> **Your objective**:
Search for the word "below" in the entries. Each line that holds it should be copied.
════
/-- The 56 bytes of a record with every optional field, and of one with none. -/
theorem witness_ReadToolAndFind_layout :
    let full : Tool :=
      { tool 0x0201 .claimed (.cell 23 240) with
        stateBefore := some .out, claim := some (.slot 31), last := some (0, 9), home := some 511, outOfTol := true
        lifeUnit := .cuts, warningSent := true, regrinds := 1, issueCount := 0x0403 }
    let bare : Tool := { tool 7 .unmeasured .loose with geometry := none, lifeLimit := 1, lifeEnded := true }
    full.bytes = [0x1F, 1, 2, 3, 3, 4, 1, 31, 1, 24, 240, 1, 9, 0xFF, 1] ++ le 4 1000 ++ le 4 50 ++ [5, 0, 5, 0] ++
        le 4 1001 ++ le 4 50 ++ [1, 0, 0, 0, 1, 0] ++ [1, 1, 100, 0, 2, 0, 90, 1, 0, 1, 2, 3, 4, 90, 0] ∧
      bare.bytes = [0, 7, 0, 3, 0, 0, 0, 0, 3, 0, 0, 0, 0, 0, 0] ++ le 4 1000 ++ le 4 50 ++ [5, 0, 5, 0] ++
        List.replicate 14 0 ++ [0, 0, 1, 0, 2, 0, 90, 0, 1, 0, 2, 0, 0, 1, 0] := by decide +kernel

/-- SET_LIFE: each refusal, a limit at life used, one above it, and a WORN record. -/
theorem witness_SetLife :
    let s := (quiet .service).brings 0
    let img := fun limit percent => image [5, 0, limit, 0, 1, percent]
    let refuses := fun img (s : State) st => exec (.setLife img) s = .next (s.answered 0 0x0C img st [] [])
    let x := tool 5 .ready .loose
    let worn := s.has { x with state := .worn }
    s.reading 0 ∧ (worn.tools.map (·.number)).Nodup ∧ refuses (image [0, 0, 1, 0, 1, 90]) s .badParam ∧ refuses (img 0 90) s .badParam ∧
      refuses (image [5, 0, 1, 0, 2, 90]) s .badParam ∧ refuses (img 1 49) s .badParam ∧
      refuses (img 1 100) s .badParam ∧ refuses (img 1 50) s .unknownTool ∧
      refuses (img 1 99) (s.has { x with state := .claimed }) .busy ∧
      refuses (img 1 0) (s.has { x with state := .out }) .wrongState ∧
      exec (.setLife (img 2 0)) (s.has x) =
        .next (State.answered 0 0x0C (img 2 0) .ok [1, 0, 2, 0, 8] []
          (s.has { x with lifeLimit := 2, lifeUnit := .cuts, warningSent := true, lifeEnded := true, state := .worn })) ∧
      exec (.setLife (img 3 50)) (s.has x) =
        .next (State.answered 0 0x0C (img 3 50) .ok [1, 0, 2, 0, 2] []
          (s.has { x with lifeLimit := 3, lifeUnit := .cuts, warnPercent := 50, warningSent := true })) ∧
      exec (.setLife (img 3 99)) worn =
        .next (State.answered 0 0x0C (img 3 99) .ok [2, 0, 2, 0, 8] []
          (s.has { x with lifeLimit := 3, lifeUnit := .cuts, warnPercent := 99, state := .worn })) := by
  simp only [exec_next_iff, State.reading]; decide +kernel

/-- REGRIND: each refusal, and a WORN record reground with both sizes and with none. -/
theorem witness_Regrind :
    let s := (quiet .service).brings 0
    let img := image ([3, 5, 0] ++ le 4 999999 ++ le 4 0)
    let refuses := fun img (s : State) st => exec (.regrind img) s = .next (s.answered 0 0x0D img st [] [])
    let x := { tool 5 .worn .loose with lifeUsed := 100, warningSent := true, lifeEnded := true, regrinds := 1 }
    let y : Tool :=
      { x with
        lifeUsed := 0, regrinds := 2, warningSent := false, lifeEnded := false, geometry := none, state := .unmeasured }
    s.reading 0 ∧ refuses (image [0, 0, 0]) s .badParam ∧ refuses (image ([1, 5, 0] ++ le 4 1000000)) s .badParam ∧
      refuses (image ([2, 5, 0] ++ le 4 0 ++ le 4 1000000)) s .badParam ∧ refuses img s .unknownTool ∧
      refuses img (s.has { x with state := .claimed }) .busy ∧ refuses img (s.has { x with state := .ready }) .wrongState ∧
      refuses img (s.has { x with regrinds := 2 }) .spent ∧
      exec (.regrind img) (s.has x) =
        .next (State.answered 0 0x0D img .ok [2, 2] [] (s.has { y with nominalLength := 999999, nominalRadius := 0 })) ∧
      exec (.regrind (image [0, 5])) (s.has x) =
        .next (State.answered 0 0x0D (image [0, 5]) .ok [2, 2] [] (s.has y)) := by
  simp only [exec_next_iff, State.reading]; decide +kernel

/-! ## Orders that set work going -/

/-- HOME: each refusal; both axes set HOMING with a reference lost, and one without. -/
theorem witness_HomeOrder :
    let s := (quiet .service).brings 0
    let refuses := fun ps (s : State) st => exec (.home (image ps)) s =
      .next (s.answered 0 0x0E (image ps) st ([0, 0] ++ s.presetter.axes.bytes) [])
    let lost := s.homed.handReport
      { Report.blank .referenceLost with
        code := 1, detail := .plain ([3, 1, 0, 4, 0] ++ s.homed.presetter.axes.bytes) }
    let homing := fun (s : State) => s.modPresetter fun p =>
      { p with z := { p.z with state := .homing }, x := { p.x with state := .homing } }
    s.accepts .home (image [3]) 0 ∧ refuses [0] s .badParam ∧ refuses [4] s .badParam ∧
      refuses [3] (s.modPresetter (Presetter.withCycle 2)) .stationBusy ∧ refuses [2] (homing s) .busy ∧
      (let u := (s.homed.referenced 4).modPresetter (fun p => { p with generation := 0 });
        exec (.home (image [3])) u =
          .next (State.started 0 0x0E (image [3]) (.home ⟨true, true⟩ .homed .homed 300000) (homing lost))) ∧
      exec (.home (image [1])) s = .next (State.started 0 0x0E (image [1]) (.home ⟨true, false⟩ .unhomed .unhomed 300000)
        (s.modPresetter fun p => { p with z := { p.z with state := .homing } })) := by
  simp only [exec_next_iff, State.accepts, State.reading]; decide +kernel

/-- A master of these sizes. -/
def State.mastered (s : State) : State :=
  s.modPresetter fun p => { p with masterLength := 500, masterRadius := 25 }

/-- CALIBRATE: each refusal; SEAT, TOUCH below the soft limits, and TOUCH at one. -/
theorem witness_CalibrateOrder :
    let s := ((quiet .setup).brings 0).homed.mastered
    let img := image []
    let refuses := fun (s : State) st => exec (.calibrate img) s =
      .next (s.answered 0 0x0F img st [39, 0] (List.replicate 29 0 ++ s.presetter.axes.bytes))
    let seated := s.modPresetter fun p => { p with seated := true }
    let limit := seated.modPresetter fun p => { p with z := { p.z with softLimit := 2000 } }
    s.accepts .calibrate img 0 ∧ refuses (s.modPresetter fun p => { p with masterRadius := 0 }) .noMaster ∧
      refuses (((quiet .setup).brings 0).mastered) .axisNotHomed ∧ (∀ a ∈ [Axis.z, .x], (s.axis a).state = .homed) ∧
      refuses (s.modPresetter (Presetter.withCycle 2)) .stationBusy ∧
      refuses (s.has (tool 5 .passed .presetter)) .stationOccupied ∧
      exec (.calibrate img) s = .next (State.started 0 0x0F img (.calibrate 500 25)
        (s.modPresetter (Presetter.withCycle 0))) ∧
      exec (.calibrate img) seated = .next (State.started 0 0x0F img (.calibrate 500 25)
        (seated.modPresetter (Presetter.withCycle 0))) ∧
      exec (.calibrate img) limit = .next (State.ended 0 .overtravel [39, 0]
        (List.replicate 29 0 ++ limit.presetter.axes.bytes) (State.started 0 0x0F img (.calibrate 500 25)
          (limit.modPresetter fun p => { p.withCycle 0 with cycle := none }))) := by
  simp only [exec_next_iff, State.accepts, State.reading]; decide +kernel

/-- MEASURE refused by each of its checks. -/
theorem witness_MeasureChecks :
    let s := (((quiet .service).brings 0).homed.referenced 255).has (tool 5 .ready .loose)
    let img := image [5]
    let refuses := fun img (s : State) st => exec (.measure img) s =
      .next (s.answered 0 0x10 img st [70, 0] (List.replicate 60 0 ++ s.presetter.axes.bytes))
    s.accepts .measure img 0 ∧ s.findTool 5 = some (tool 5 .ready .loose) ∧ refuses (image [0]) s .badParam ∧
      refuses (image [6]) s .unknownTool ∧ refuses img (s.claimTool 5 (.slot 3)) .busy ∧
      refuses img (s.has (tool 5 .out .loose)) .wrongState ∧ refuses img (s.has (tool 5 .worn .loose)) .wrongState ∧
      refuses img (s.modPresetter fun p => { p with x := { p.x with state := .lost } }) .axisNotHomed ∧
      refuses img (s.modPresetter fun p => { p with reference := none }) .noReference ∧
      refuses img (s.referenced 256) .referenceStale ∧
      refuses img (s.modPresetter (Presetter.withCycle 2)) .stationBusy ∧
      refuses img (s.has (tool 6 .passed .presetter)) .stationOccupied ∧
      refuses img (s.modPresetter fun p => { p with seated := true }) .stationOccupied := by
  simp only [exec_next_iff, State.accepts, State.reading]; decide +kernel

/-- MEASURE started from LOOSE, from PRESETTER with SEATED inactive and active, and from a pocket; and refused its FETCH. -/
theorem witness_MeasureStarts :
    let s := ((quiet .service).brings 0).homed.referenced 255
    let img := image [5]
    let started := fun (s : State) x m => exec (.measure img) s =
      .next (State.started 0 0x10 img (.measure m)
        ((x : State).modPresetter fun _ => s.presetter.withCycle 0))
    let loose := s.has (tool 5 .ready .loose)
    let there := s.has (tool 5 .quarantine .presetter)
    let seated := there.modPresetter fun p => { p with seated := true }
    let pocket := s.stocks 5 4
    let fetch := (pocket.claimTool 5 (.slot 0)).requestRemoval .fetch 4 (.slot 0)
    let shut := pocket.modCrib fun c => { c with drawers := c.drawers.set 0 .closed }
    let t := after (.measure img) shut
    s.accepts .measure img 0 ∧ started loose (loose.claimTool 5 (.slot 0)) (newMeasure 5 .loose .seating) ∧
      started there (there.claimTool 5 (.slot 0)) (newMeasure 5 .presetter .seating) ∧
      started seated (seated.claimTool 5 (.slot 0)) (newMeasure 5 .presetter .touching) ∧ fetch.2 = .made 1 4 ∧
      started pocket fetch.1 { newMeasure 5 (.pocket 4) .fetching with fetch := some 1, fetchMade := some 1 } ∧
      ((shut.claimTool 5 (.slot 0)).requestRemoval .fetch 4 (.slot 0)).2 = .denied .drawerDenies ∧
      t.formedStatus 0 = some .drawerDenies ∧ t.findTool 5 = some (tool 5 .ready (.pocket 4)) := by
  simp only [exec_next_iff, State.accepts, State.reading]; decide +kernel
════
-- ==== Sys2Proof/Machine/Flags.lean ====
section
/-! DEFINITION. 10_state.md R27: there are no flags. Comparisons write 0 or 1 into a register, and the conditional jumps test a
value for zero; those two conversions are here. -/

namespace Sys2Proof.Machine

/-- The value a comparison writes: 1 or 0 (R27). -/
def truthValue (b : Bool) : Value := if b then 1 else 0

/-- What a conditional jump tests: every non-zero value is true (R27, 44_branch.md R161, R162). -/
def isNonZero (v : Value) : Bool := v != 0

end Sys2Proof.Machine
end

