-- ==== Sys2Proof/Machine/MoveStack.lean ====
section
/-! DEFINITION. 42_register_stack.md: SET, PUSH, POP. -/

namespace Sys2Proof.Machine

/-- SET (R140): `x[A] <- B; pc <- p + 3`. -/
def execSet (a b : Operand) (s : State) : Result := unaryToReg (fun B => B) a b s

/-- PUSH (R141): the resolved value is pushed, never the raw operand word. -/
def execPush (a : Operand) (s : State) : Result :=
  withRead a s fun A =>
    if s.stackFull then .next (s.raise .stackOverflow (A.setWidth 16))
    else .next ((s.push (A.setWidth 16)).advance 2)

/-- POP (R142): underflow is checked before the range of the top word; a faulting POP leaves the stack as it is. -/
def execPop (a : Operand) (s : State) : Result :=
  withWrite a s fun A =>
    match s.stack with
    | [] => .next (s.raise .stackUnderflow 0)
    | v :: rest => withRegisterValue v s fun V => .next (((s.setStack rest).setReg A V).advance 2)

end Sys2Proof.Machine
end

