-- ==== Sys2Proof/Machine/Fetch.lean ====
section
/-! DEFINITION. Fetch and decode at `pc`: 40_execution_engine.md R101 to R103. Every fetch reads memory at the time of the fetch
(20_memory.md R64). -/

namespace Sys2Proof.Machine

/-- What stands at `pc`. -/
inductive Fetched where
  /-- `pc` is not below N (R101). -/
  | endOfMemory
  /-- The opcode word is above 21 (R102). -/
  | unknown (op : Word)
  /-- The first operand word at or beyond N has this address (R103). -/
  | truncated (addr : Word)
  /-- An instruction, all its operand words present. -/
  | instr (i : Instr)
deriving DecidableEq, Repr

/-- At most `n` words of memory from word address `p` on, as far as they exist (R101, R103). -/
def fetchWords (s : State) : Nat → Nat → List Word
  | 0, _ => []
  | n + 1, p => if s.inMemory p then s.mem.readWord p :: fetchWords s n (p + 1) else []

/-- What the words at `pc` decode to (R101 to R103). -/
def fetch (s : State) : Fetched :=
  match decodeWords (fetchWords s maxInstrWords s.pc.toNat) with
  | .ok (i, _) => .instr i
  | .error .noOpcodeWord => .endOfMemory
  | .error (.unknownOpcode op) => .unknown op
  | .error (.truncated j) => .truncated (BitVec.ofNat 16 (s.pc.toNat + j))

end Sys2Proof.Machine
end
════
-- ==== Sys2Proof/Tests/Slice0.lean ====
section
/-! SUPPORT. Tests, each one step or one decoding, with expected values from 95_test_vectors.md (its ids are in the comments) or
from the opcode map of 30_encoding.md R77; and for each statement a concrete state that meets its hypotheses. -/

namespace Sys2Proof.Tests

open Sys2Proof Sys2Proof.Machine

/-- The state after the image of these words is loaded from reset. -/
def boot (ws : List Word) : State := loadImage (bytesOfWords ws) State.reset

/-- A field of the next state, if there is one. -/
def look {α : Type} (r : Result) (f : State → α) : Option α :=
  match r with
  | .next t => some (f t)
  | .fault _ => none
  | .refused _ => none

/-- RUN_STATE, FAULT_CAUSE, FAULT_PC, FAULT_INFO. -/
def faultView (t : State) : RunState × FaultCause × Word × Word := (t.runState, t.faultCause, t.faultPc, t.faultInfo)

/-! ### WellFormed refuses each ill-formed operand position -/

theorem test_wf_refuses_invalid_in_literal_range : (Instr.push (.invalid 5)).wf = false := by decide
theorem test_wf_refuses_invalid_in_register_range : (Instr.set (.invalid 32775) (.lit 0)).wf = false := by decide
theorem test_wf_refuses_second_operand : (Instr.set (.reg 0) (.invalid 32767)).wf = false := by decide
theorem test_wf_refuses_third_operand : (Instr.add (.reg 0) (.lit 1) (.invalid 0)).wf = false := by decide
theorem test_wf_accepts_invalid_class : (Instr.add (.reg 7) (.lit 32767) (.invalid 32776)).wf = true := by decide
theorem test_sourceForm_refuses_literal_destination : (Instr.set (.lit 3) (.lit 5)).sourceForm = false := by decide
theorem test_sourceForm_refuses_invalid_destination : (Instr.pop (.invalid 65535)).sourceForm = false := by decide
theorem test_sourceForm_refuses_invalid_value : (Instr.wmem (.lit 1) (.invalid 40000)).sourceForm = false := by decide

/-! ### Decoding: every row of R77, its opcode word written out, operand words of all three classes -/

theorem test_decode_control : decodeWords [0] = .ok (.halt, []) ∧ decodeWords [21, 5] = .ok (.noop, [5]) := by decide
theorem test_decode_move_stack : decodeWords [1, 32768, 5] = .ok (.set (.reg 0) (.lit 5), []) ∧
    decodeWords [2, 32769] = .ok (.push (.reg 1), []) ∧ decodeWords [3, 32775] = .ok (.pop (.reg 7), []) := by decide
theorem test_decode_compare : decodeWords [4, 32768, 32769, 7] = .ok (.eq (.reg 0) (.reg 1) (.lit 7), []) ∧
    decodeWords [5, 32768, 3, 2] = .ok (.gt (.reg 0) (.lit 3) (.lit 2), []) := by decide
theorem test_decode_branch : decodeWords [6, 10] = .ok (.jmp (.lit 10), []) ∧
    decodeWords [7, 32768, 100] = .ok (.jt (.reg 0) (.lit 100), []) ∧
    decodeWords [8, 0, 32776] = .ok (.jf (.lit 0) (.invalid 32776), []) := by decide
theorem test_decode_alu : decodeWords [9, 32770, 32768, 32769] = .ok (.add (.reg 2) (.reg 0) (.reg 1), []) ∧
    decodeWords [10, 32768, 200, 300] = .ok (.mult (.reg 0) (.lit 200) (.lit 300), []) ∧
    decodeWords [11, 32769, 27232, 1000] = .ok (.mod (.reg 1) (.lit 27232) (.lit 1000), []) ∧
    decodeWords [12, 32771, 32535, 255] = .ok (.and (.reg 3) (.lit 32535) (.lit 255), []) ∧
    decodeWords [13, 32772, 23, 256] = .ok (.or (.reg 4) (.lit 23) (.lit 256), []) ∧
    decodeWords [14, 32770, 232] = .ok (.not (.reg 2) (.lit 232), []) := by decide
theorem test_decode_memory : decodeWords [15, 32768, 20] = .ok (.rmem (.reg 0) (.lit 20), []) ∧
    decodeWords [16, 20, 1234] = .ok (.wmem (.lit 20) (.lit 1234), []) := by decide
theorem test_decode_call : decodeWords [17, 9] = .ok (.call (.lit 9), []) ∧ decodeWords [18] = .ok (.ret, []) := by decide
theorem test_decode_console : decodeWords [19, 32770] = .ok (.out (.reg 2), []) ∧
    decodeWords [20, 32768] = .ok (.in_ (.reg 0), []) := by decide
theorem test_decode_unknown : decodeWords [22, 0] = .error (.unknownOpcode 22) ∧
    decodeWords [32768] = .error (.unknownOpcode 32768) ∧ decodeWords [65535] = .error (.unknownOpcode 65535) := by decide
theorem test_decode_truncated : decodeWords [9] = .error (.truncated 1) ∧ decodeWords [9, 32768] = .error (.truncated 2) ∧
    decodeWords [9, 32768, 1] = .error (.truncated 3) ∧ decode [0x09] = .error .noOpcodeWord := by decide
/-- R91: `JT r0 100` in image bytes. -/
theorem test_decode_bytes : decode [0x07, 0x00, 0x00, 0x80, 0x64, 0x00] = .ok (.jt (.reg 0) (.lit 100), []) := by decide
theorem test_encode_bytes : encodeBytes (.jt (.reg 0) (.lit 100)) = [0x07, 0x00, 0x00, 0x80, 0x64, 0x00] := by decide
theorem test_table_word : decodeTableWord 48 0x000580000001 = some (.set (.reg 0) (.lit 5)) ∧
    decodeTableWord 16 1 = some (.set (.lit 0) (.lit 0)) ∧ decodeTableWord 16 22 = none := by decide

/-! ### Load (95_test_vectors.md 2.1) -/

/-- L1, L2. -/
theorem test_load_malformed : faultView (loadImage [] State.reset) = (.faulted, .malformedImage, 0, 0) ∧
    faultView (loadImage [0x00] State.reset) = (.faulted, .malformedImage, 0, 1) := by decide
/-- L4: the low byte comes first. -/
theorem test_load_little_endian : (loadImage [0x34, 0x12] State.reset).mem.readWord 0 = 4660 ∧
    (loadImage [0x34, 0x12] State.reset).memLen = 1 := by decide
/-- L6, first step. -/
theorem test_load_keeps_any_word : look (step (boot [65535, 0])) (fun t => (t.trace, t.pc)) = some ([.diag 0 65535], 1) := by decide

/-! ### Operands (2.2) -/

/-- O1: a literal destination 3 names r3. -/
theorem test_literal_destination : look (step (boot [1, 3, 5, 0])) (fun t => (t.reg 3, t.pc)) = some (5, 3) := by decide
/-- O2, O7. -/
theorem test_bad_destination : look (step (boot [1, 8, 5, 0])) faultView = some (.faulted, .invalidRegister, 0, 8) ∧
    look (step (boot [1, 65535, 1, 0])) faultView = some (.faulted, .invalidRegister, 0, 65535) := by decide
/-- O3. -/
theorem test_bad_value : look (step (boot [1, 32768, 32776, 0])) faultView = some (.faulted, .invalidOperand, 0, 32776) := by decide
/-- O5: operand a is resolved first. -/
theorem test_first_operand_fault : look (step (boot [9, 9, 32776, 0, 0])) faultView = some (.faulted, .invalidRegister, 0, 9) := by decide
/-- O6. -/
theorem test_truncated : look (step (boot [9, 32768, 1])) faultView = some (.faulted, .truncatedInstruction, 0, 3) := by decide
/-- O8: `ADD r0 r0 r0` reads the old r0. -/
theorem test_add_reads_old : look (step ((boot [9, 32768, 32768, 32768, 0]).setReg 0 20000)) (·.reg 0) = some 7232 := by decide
════
> **Exercise result**:
/-- CALIBRATE: each refusal; SEAT, TOUCH below the soft limits, and TOUCH at one. -/
  /-- `pc` is not below N (R101). -/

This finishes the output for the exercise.